Moshannon Valley Processing Center, run by the Florida-based private prisons giant GEO Group, was the subject of a recent Inquirer report. In interviews, current and former detainees described grim and crowded conditions, with 75 men sleeping together in a pod, sharing six toilets and three showers among them. Independent oversight of the facility has been virtually eliminated in recent months, even as the inmate population has reached historic highs.

The Shut Down Detention Campaign, a coalition of immigrant-rights groups, plans to protest outside Moshannon on Monday to demand Abrego Garcia’s release, saying that the facility has a “a long record of abuse and neglect since [it] first opened in 2021.”

In a statement Saturday, the coalition called his case an “an international example of the cruelty of our broken immigration system.”

Transferring detainees between various federal prisons and privately run immigrant detention centers has become more routine since Trump took office, according to immigration attorneys, often with little explanation for the moves.

Abrego Garcia’s petition before the U.S. District Court for the District of Maryland is ongoing.

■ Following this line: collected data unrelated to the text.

/-- R240: a PUSH that is not asked for, does not block, or finds room completes. -/
def Obligations.PushCompletes : Prop :=
  ∀ (df : BitVec 5) (ifFull block : Bool) (s : State),
    let m := s.sm s.cur
    let m' := { m with irqWait := none }
    (m.pushWanted ifFull = true → block = true → m.rxFifo.length ≠ capRx s.params m.shiftctrl) →
    ∃ t, exec (.push df ifFull block) s = .next t ∧
      Retired df .complete s
        (if m.pushWanted ifFull = true ∧ m.rxFifo.length ≠ capRx s.params m.shiftctrl then m'.afterPush else m')
        s.shared t

/-- R241, R161: a PULL that is not asked for, does not block, or finds a word completes; a non-blocking one takes X from an
empty TX FIFO. -/
def Obligations.PullCompletes : Prop :=
  ∀ (df : BitVec 5) (ifEmpty block : Bool) (s : State),
    let m := s.sm s.cur
    let m' := { m with irqWait := none }
    (m.pullWanted ifEmpty = true → block = true → m.txFifo ≠ []) →
    ∃ t, exec (.pull df ifEmpty block) s = .next t ∧
      Retired df .complete s (if m.pullWanted ifEmpty then m'.afterPull else m') s.shared t

/-- R240, R241: a blocking PUSH to a full RX FIFO and a blocking PULL from an empty TX FIFO stall and leave the registers
and the FIFOs alone. -/
def Obligations.BlockingTransfersStall : Prop :=
  ∀ (df : BitVec 5) (cond : Bool) (s : State),
    let m := s.sm s.cur
    let m' := { m with irqWait := none }
    (m.pushWanted cond = true → m.rxFifo.length = capRx s.params m.shiftctrl →
      ∃ t, exec (.push df cond true) s = .next t ∧ Retired df .stall s m' s.shared t) ∧
    (m.pullWanted cond = true → m.txFifo = [] →
      ∃ t, exec (.pull df cond true) s = .next t ∧ Retired df .stall s m' s.shared t)

/-- R251, R260: a MOV to PINS (every instruction of form `.mov .pins`) writes the OUT window and completes; the window is
the spec's decision D7 (log 9). -/
def Obligations.MovPinsCompletes : Prop :=
  ∀ (i : Instr) (op : MovOp) (src : MovSrc) (s : State), i.form = .mov .pins op src →
    let m := s.sm s.cur
    ∃ t sh, exec i s = .next t ∧ Retired i.df .complete s { m with irqWait := none } sh t ∧
      sh = { s.shared with pinLevel := sh.pinLevel } ∧
      WindowWritten s.shared.pinLevel sh.pinLevel (movResultBit s op src)
        m.pinctrl.outBase.toNat m.pinctrl.outCount.toNat

/-- R251, R261: a MOV to X or Y (every instruction of form `.mov .x` or `.mov .y`) completes. The pins of the source
PINS are the spec's decision D7 (log 9). -/
def Obligations.MovScratchCompletes : Prop :=
  ∀ (i : Instr) (op : MovOp) (src : MovSrc) (s : State),
    let m := s.sm s.cur
    ∃ w, BitsAre w (movResultBit s op src) ∧
      (i.form = .mov .x op src → ∃ t, exec i s = .next t ∧
        Retired i.df .complete s { m with x := w, irqWait := none } s.shared t) ∧
      (i.form = .mov .y op src → ∃ t, exec i s = .next t ∧
        Retired i.df .complete s { m with y := w, irqWait := none } s.shared t)

/-- R251, R263: a MOV to ISR or OSR (every instruction of form `.mov .isr` or `.mov .osr`) completes; the counter follows
the parameter `SR_COUNT_POLICY` (decision D10, log 4). The pins of the source PINS are the spec's decision D7 (log 9). -/
def Obligations.MovShiftRegisterCompletes : Prop :=
  ∀ (i : Instr) (op : MovOp) (src : MovSrc) (s : State),
    let m := s.sm s.cur
    let keep := s.params.srCountPolicy = .keep
    ∃ w, BitsAre w (movResultBit s op src) ∧
      (i.form = .mov .isr op src → ∃ t, exec i s = .next t ∧
        Retired i.df .complete s
          { m with isr := w, isrShiftCount := if keep then m.isrShiftCount else 0, irqWait := none } s.shared t) ∧
      (i.form = .mov .osr op src → ∃ t, exec i s = .next t ∧
        Retired i.df .complete s
          { m with osr := w, osrShiftCount := if keep then m.osrShiftCount else 0, irqWait := none } s.shared t)

/-- R251, R262: a MOV to PC (every instruction of form `.mov .pc`) jumps; that the PC takes the low five bits is the spec's
decision D8 and the pins of the source PINS are its decision D7 (log 9). -/
def Obligations.MovPcJumps : Prop :=
  ∀ (i : Instr) (op : MovOp) (src : MovSrc) (s : State), i.form = .mov .pc op src →
    let m := s.sm s.cur
    ∃ t w, exec i s = .next t ∧ BitsAre w (movResultBit s op src) ∧
      Retired i.df .jump s { m with pc := BitVec.ofNat 5 w.toNat, irqWait := none } s.shared t

/-- R251, R264: a MOV to EXEC (every instruction of form `.mov .exec`) fills an empty injection slot and stalls; that the
slot takes the low sixteen bits is the spec's decision D9 and the pins of the source PINS are its decision D7 (log 9). -/
def Obligations.MovExecInjects : Prop :=
  ∀ (i : Instr) (op : MovOp) (src : MovSrc) (s : State), i.form = .mov .exec op src →
    (s.sm s.cur).pendingInstruction = none →
    let m := s.sm s.cur
    ∃ t w, exec i s = .next t ∧ BitsAre w (movResultBit s op src) ∧
      Retired i.df .stall s
        { m with pendingInstruction := some (BitVec.ofNat 16 w.toNat), irqWait := none } s.shared t

/-- R271, R272: IRQ SET and IRQ CLEAR, plain and REL, complete with their flag HIGH or LOW and every other flag as it
was. -/
def Obligations.IrqSetAndClearComplete : Prop :=
  ∀ (df : BitVec 5) (wait : Bool) (s : State),
    let m' := { s.sm s.cur with irqWait := none }
    let completes := fun (i : Instr) (index : IrqIndex) (level : Bool) =>
      ∃ t sh, exec i s = .next t ∧ Retired df .complete s m' sh t ∧
        OnlyFlagMade s.shared sh (flagNumber s.cur index) level
    (∀ index, completes (.irqSet df index) (.abs index) true) ∧
    (∀ index, completes (.irqSetRel df index) (.rel index) true) ∧
    (∀ index, completes (.irqClear df wait index) (.abs index) false) ∧
    (∀ index, completes (.irqClearRel df wait index) (.rel index) false)

/-- R273: IRQ WAIT, plain and REL, whose flag it has set before and which is now LOW, completes. The latch is the spec's
decision D11 (log 9). -/
def Obligations.IrqWaitCompletesWhenFlagLow : Prop :=
  ∀ (i : Instr) (index : IrqIndex) (latch : BitVec 3) (s : State), i.form = .irqWait index →
    (s.sm s.cur).irqWait = some latch → latch.toNat = flagNumber s.cur index →
    s.shared.irq.getLsbD latch.toNat = false →
    ∃ t, exec i s = .next t ∧ Retired i.df .complete s { s.sm s.cur with irqWait := none } s.shared t

/-- R273: IRQ WAIT, plain and REL, stalls: the first time with its flag set and latched, later with nothing changed while
the flag is HIGH. The latch is the spec's decision D11 (log 9). -/
def Obligations.IrqWaitSetsOnceAndStalls : Prop :=
  ∀ (i : Instr) (index : IrqIndex) (s : State), i.form = .irqWait index →
    (∀ latch, (s.sm s.cur).irqWait = some latch → latch.toNat = flagNumber s.cur index →
      s.shared.irq.getLsbD latch.toNat = true →
      ∃ t, exec i s = .next t ∧ Retired i.df .stall s (s.sm s.cur) s.shared t) ∧
    ((∀ latch, (s.sm s.cur).irqWait = some latch → latch.toNat ≠ flagNumber s.cur index) →
      ∃ t sh latch, exec i s = .next t ∧ latch.toNat = flagNumber s.cur index ∧
        OnlyFlagMade s.shared sh (flagNumber s.cur index) true ∧
        Retired i.df .stall s { s.sm s.cur with irqWait := some latch } sh t)

/-- R280 to R284: every SET completes. The immediate is zero-extended in X and Y by the spec's decision D20 (log 9).
The codes of the destinations are its decision D15, the wrap of a window its decision D5. -/
def Obligations.SetCompletes : Prop :=
  ∀ (df data : BitVec 5) (s : State),
    let m := s.sm s.cur
    (∃ t sh, exec (.setPins df data) s = .next t ∧ SetPinsWritten m .pins data s.shared sh ∧
      Retired df .complete s { m with irqWait := none } sh t) ∧
    (∃ t, exec (.setX df data) s = .next t ∧
      Retired df .complete s { m with x := BitVec.ofNat 32 data.toNat, irqWait := none } s.shared t) ∧
    (∃ t, exec (.setY df data) s = .next t ∧
      Retired df .complete s { m with y := BitVec.ofNat 32 data.toNat, irqWait := none } s.shared t) ∧
    (∃ t sh, exec (.setPindirs df data) s = .next t ∧ SetPinsWritten m .pindirs data s.shared sh ∧
      Retired df .complete s { m with irqWait := none } sh t)

/-- R343: each of the 18 RESERVED instructions records the decode error, with the PC and the whole word, and changes
nothing else. The sticky record is the spec's decision D12 (log 9, log 11). -/
def Obligations.ReservedRecordsDecodeError : Prop :=
  ∀ (i : Instr) (row : ReservedRow) (lsb : Byte) (s : State), i.form = .reserved row lsb →
    exec i s = .next (s.setSm s.cur
      { s.sm s.cur with fault := some (.decodeError (s.sm s.cur).pc (encode i)) })

/-- R344: `exec` answers a next state unless a bit count lies outside 1 to 32 or an EXEC finds the slot occupied, and then
it stops with the internal invariant violation the rule names (log 12). -/
def Obligations.ExecStopsOnlyOnInternalViolation : Prop :=
  ∀ (i : Instr) (s : State),
    let occupied := (s.sm s.cur).pendingInstruction.isSome = true
    let badCount := (∃ src n, i.form = .input src n ∧ (n = 0 ∨ 32 < n)) ∨
      (∃ dst n, i.form = .output dst n ∧ (n = 0 ∨ 32 < n))
    ((∃ t, exec i s = .next t) ↔ ¬ badCount ∧ ¬ (occupied ∧ fillsSlot i.form = true)) ∧
    (badCount → ∃ n, exec i s = .fault (.internalInvariantViolation (.shiftAmount n)) ∧ (n = 0 ∨ 32 < n)) ∧
    (¬ badCount → occupied → fillsSlot i.form = true →
      exec i s = .fault (.internalInvariantViolation .secondPendingInstruction))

It remains unclear how long he will stay in Moshannon.

The Trump administration recently sought to deport him to Uganda amid a fraught debate over which countries could guarantee his safety. Attorneys for the Salvadoran father accused the administration of using the high-profile case for political gain at the expense of due process for Abrego Garcia.

ICE officials notified attorneys in early September that they would seek to deport Abrego Garcia to another African nation — Eswatini.